* **Exercise description**
Write out the entries again. Match each one exactly.

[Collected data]
━━━━━━━━
-- ==== Sys2Proof/Machine/NetOps.lean ====
section
/-! DEFINITION. Frames, the Sirin table, packets, channels and peers (R360 to R371). -/
namespace Sys2Proof.Machine
open Sys2Proof

/-! ### Serial numbers, checksums, addresses -/

/-- a precedes b in 32-bit serial-number arithmetic (R365). -/
def serLt (a b : Nat) : Bool := let d := u32 (b + 2 ^ 32 - a); 1 ≤ d && d < 2 ^ 31

/-- Fold the carries of a ones'-complement sum. -/
def fold16 (n : Nat) : Nat := let m := n % 65536 + n / 65536; m % 65536 + m / 65536

/-- The ones'-complement sum of a byte list's 16-bit words. -/
def sum16 : List Byte → Nat
  | a :: b :: bs => 256 * a.toNat + b.toNat + sum16 bs
  | [a] => 256 * a.toNat
  | [] => 0

/-- The Internet checksum of a byte list. -/
def cksum (bs : List Byte) : Nat := 65535 - fold16 (fold16 (sum16 bs))

/-- The address is IPv4-mapped (R362). -/
def isV4 (a : List Byte) : Bool := (a.take 10).all (· = 0) && (a.drop 10).take 2 = [0xFF, 0xFF]

/-- The first `n` bits of two addresses agree. -/
def samePrefix (n : Nat) (a b : List Byte) : Bool := beNat a / 2 ^ (128 - n) = beNat b / 2 ^ (128 - n)

/-! ### The Sirin table -/

/-- A number of a table entry (R362). -/
def State.srnField (s : State) (entry off n : Nat) : Nat := leAt s.net.table (64 * entry + off) n
/-- Bytes of a table entry (R362). -/
def State.srnBytes (s : State) (entry off n : Nat) : List Byte := (s.net.table.drop (64 * entry + off)).take n
/-- The table entry of a peer. -/
def peerEnt (i : Nat) : Nat := 16 + i
/-- The table entry of a route. -/
def routeEnt (i : Nat) : Nat := 272 + i

/-- A peer entry is VALID. -/
def State.peerValid (s : State) (i : Nat) : Bool := bit (s.srnField (peerEnt i) 19 1) 0
/-- The local entry of a logical port is VALID (R362). -/
def State.localValid (s : State) (p : Nat) : Bool := bit (s.srnField p 17 1) 0
/-- The logical port of a peer. -/
def State.peerPort (s : State) (i : Nat) : Nat := s.srnField (peerEnt i) 18 1 % 16

/-- The first route entry that serves a model with a FLAGS bit set (R373, R374). -/
def State.route? (s : State) (model flag : Nat) : Option Nat :=
  (List.range 64).find? (fun i => s.srnField (routeEnt i) 0 2 = model && bit (s.srnField (routeEnt i) 2 1) flag)

/-- A logical port is up. -/
def State.linkUp (s : State) (p : Nat) : Bool := s.rb .ethPortStatus (p / 4) (p % 4)

/-! ### Frames -/

/-- A frame leaves a port (R360, R421, R426); the units count its FCS. -/
def State.txFrame (s : State) (port : Nat) (bytes : List Byte) : State :=
  (((s.send (.frame port bytes)).count (ctrPort port) 2 1).count (ctrPort port) 3 (bytes.length + 4)).winCount
    (2 * port + 1) (bytes.length + 4)

/-- The Ethernet header of a port's frames: addresses, VLAN tag, type (R360, R362). -/
def State.ethHdr (s : State) (port : Nat) (dst : List Byte) (typ : Nat) : List Byte :=
  dst ++ s.srnBytes port 40 6 ++
  (if bit (s.srnField port 17 1) 1 then [0x81, 0x00] ++ beBytes 2 (s.srnField port 18 2) else []) ++ beBytes 2 typ

/-- A frame of at least the Ethernet minimum. -/
def State.ethFrame (s : State) (port : Nat) (dst : List Byte) (typ : Nat) (pay : List Byte) : List Byte :=
  s.ethHdr port dst typ ++ (pay ++ List.replicate (46 - pay.length) 0)

/-- An IP packet with one upper-layer payload (R363). -/
def ipPacket (src dst : List Byte) (dscp proto : Nat) (pay : List Byte) : List Byte :=
  if isV4 dst then
    let h (c : Nat) : List Byte := [0x45, BitVec.ofNat 8 (4 * dscp)] ++ beBytes 2 (20 + pay.length) ++
      beBytes 2 (Config.ipField 1) ++ beBytes 2 (Config.ipField 2 % 8 * 8192) ++ beBytes 1 (Config.ipField 0) ++ beBytes 1 proto ++
      beBytes 2 c ++ src.drop 12 ++ dst.drop 12
    h (cksum (h 0)) ++ pay
  else
    beBytes 4 (6 * 2 ^ 28 + dscp * 2 ^ 22) ++ beBytes 2 pay.length ++ beBytes 1 proto ++ beBytes 1 (Config.ipField 0) ++ src ++ dst ++ pay

/-- The pseudo-header of an upper-layer checksum. -/
def pseudo (src dst : List Byte) (proto len : Nat) : List Byte :=
  if isV4 dst then src.drop 12 ++ dst.drop 12 ++ beBytes 2 proto ++ beBytes 2 len
  else src ++ dst ++ beBytes 4 len ++ beBytes 4 proto

/-- A UDP datagram with its checksum. -/
def udp (src dst : List Byte) (sp dp : Nat) (pay : List Byte) : List Byte :=
  let h (c : Nat) := beBytes 2 sp ++ beBytes 2 dp ++ beBytes 2 (8 + pay.length) ++ beBytes 2 c
  let c := cksum (pseudo src dst 17 (8 + pay.length) ++ h 0 ++ pay)
  h (if c = 0 then 65535 else c) ++ pay

/-- An ARP packet of an operation (R360). -/
def arp (op : Nat) (smac sip tmac tip : List Byte) : List Byte :=
  [0, 1, 8, 0, 6, 4] ++ beBytes 2 op ++ smac ++ sip ++ tmac ++ tip

/-- An ICMPv6 message with its checksum. -/
def icmp6 (src dst body : List Byte) : List Byte :=
  let c := cksum (pseudo src dst 58 (body.length) ++ body)
  body.take 2 ++ beBytes 2 c ++ body.drop 4

/-- Ask for the MAC of a next hop, by ARP or by neighbour discovery (R363). -/
def State.askHop (s : State) (port : Nat) (hop : List Byte) : State :=
  let me := s.srnBytes port 0 16
  let mac := s.srnBytes port 40 6
  if isV4 hop then
    s.txFrame port (s.ethFrame port (List.replicate 6 0xFF) 0x0806 (arp 1 mac (me.drop 12) (List.replicate 6 0) (hop.drop 12)))
  else
    let sn : List Byte := [0xFF, 0x02] ++ List.replicate 9 0 ++ [0x01, 0xFF] ++ hop.drop 13
    let ns := icmp6 me sn ([135, 0, 0, 0, 0, 0, 0, 0] ++ hop ++ [1, 1] ++ mac)
    s.txFrame port (s.ethFrame port ([0x33, 0x33, 0xFF] ++ hop.drop 13) 0x86DD (ipPacket me sn 0 58 ns))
━━━━━━━━
* **Output for this task**
-- ==== Sys2Proof/Machine/NetOps.lean ====
section
/-! DEFINITION. Frames, the Sirin table, packets, channels and peers (R360 to R371). -/
namespace Sys2Proof.Machine
open Sys2Proof

/-! ### Serial numbers, checksums, addresses -/

/-- a precedes b in 32-bit serial-number arithmetic (R365). -/
def serLt (a b : Nat) : Bool := let d := u32 (b + 2 ^ 32 - a); 1 ≤ d && d < 2 ^ 31

/-- Fold the carries of a ones'-complement sum. -/
def fold16 (n : Nat) : Nat := let m := n % 65536 + n / 65536; m % 65536 + m / 65536

/-- The ones'-complement sum of a byte list's 16-bit words. -/
def sum16 : List Byte → Nat
  | a :: b :: bs => 256 * a.toNat + b.toNat + sum16 bs
  | [a] => 256 * a.toNat
  | [] => 0

/-- The Internet checksum of a byte list. -/
def cksum (bs : List Byte) : Nat := 65535 - fold16 (fold16 (sum16 bs))

/-- The address is IPv4-mapped (R362). -/
def isV4 (a : List Byte) : Bool := (a.take 10).all (· = 0) && (a.drop 10).take 2 = [0xFF, 0xFF]

/-- The first `n` bits of two addresses agree. -/
def samePrefix (n : Nat) (a b : List Byte) : Bool := beNat a / 2 ^ (128 - n) = beNat b / 2 ^ (128 - n)

/-! ### The Sirin table -/

/-- A number of a table entry (R362). -/
def State.srnField (s : State) (entry off n : Nat) : Nat := leAt s.net.table (64 * entry + off) n
/-- Bytes of a table entry (R362). -/
def State.srnBytes (s : State) (entry off n : Nat) : List Byte := (s.net.table.drop (64 * entry + off)).take n
/-- The table entry of a peer. -/
def peerEnt (i : Nat) : Nat := 16 + i
/-- The table entry of a route. -/
def routeEnt (i : Nat) : Nat := 272 + i

/-- A peer entry is VALID. -/
def State.peerValid (s : State) (i : Nat) : Bool := bit (s.srnField (peerEnt i) 19 1) 0
/-- The local entry of a logical port is VALID (R362). -/
def State.localValid (s : State) (p : Nat) : Bool := bit (s.srnField p 17 1) 0
/-- The logical port of a peer. -/
def State.peerPort (s : State) (i : Nat) : Nat := s.srnField (peerEnt i) 18 1 % 16

/-- The first route entry that serves a model with a FLAGS bit set (R373, R374). -/
def State.route? (s : State) (model flag : Nat) : Option Nat :=
  (List.range 64).find? (fun i => s.srnField (routeEnt i) 0 2 = model && bit (s.srnField (routeEnt i) 2 1) flag)

/-- A logical port is up. -/
def State.linkUp (s : State) (p : Nat) : Bool := s.rb .ethPortStatus (p / 4) (p % 4)

/-! ### Frames -/

/-- A frame leaves a port (R360, R421, R426); the units count its FCS. -/
def State.txFrame (s : State) (port : Nat) (bytes : List Byte) : State :=
  (((s.send (.frame port bytes)).count (ctrPort port) 2 1).count (ctrPort port) 3 (bytes.length + 4)).winCount
    (2 * port + 1) (bytes.length + 4)

/-- The Ethernet header of a port's frames: addresses, VLAN tag, type (R360, R362). -/
def State.ethHdr (s : State) (port : Nat) (dst : List Byte) (typ : Nat) : List Byte :=
  dst ++ s.srnBytes port 40 6 ++
  (if bit (s.srnField port 17 1) 1 then [0x81, 0x00] ++ beBytes 2 (s.srnField port 18 2) else []) ++ beBytes 2 typ

/-- A frame of at least the Ethernet minimum. -/
def State.ethFrame (s : State) (port : Nat) (dst : List Byte) (typ : Nat) (pay : List Byte) : List Byte :=
  s.ethHdr port dst typ ++ (pay ++ List.replicate (46 - pay.length) 0)

/-- An IP packet with one upper-layer payload (R363). -/
def ipPacket (src dst : List Byte) (dscp proto : Nat) (pay : List Byte) : List Byte :=
  if isV4 dst then
    let h (c : Nat) : List Byte := [0x45, BitVec.ofNat 8 (4 * dscp)] ++ beBytes 2 (20 + pay.length) ++
      beBytes 2 (Config.ipField 1) ++ beBytes 2 (Config.ipField 2 % 8 * 8192) ++ beBytes 1 (Config.ipField 0) ++ beBytes 1 proto ++
      beBytes 2 c ++ src.drop 12 ++ dst.drop 12
    h (cksum (h 0)) ++ pay
  else
    beBytes 4 (6 * 2 ^ 28 + dscp * 2 ^ 22) ++ beBytes 2 pay.length ++ beBytes 1 proto ++ beBytes 1 (Config.ipField 0) ++ src ++ dst ++ pay

/-- The pseudo-header of an upper-layer checksum. -/
def pseudo (src dst : List Byte) (proto len : Nat) : List Byte :=
  if isV4 dst then src.drop 12 ++ dst.drop 12 ++ beBytes 2 proto ++ beBytes 2 len
  else src ++ dst ++ beBytes 4 len ++ beBytes 4 proto

/-- A UDP datagram with its checksum. -/
def udp (src dst : List Byte) (sp dp : Nat) (pay : List Byte) : List Byte :=
  let h (c : Nat) := beBytes 2 sp ++ beBytes 2 dp ++ beBytes 2 (8 + pay.length) ++ beBytes 2 c
  let c := cksum (pseudo src dst 17 (8 + pay.length) ++ h 0 ++ pay)
  h (if c = 0 then 65535 else c) ++ pay

/-- An ARP packet of an operation (R360). -/
def arp (op : Nat) (smac sip tmac tip : List Byte) : List Byte :=
  [0, 1, 8, 0, 6, 4] ++ beBytes 2 op ++ smac ++ sip ++ tmac ++ tip

/-- An ICMPv6 message with its checksum. -/
def icmp6 (src dst body : List Byte) : List Byte :=
  let c := cksum (pseudo src dst 58 (body.length) ++ body)
  body.take 2 ++ beBytes 2 c ++ body.drop 4

/-- Ask for the MAC of a next hop, by ARP or by neighbour discovery (R363). -/
def State.askHop (s : State) (port : Nat) (hop : List Byte) : State :=
  let me := s.srnBytes port 0 16
  let mac := s.srnBytes port 40 6
  if isV4 hop then
    s.txFrame port (s.ethFrame port (List.replicate 6 0xFF) 0x0806 (arp 1 mac (me.drop 12) (List.replicate 6 0) (hop.drop 12)))
  else
    let sn : List Byte := [0xFF, 0x02] ++ List.replicate 9 0 ++ [0x01, 0xFF] ++ hop.drop 13
    let ns := icmp6 me sn ([135, 0, 0, 0, 0, 0, 0, 0] ++ hop ++ [1, 1] ++ mac)
    s.txFrame port (s.ethFrame port ([0x33, 0x33, 0xFF] ++ hop.drop 13) 0x86DD (ipPacket me sn 0 58 ns))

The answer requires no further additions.